● ACTIVITY
The response must contain each line of the material that holds "frame".

● SUPPLIED DATA
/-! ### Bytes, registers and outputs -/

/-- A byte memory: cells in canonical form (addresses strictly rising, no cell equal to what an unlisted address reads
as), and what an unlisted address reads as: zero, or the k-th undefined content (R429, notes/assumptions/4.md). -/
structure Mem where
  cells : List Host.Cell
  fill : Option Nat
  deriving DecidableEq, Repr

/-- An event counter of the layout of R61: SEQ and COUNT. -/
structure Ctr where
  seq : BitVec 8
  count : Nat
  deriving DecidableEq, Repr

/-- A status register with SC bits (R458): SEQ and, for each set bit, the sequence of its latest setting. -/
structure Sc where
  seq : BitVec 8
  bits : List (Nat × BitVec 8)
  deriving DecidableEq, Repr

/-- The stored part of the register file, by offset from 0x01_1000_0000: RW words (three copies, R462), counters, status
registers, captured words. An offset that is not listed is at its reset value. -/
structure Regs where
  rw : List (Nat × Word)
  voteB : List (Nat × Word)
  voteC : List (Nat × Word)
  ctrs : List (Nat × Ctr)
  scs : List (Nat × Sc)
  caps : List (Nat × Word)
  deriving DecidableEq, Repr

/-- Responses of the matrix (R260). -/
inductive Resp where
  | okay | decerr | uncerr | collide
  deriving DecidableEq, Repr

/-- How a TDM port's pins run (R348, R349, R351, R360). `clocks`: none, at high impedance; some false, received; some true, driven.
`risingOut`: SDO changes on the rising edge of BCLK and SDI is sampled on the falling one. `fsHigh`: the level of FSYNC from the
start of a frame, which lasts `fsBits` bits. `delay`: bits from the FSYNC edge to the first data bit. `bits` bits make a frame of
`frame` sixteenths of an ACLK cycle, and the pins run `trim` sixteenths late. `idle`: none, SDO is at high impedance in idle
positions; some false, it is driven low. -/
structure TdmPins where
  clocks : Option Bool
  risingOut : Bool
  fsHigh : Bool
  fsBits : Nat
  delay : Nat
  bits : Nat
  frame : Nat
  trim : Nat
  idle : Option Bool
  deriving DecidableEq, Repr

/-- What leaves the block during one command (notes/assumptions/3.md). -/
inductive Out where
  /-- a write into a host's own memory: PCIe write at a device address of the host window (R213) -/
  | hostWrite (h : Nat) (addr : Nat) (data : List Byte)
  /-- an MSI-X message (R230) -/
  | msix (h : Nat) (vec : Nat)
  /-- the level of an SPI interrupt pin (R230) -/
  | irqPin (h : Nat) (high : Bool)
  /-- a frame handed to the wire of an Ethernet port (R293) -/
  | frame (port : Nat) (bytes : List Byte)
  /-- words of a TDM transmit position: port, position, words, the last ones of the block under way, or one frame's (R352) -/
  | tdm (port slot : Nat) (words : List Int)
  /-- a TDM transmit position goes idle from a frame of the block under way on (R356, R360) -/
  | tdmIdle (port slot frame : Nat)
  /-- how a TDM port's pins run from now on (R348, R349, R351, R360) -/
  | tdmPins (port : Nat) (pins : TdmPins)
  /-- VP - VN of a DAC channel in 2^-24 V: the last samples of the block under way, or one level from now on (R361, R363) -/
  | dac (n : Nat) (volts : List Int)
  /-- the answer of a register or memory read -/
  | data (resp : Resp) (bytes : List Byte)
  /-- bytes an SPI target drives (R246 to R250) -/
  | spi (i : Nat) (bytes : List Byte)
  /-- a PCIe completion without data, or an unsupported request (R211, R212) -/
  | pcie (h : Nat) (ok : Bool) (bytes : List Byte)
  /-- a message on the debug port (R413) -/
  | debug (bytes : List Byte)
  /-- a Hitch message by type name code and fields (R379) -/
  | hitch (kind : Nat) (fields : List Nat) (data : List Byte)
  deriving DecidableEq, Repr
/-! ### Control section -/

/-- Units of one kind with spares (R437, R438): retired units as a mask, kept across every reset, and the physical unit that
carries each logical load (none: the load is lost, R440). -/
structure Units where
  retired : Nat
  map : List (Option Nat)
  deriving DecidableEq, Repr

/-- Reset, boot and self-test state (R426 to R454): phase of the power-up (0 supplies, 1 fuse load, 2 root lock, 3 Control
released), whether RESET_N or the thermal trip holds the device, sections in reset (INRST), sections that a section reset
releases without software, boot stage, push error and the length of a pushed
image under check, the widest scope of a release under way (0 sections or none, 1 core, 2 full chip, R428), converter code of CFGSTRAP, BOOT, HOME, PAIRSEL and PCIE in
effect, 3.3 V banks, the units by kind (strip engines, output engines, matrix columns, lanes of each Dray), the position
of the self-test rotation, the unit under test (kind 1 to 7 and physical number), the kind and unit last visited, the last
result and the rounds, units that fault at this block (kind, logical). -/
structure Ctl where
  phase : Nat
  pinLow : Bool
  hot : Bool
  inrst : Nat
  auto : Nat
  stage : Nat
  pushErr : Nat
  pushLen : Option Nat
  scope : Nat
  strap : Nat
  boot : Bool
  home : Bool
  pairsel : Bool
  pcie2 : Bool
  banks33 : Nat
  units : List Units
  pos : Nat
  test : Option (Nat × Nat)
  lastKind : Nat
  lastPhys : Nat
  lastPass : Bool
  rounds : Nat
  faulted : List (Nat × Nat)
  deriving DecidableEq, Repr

● RESPONSE BELOW
start of a frame, which lasts `fsBits` bits. `delay`: bits from the FSYNC edge to the first data bit. `bits` bits make a frame of
`frame` sixteenths of an ACLK cycle, and the pins run `trim` sixteenths late. `idle`: none, SDO is at high impedance in idle
  frame : Nat
  /-- a frame handed to the wire of an Ethernet port (R293) -/
  | frame (port : Nat) (bytes : List Byte)
  /-- words of a TDM transmit position: port, position, words, the last ones of the block under way, or one frame's (R352) -/
  /-- a TDM transmit position goes idle from a frame of the block under way on (R356, R360) -/
  | tdmIdle (port slot frame : Nat)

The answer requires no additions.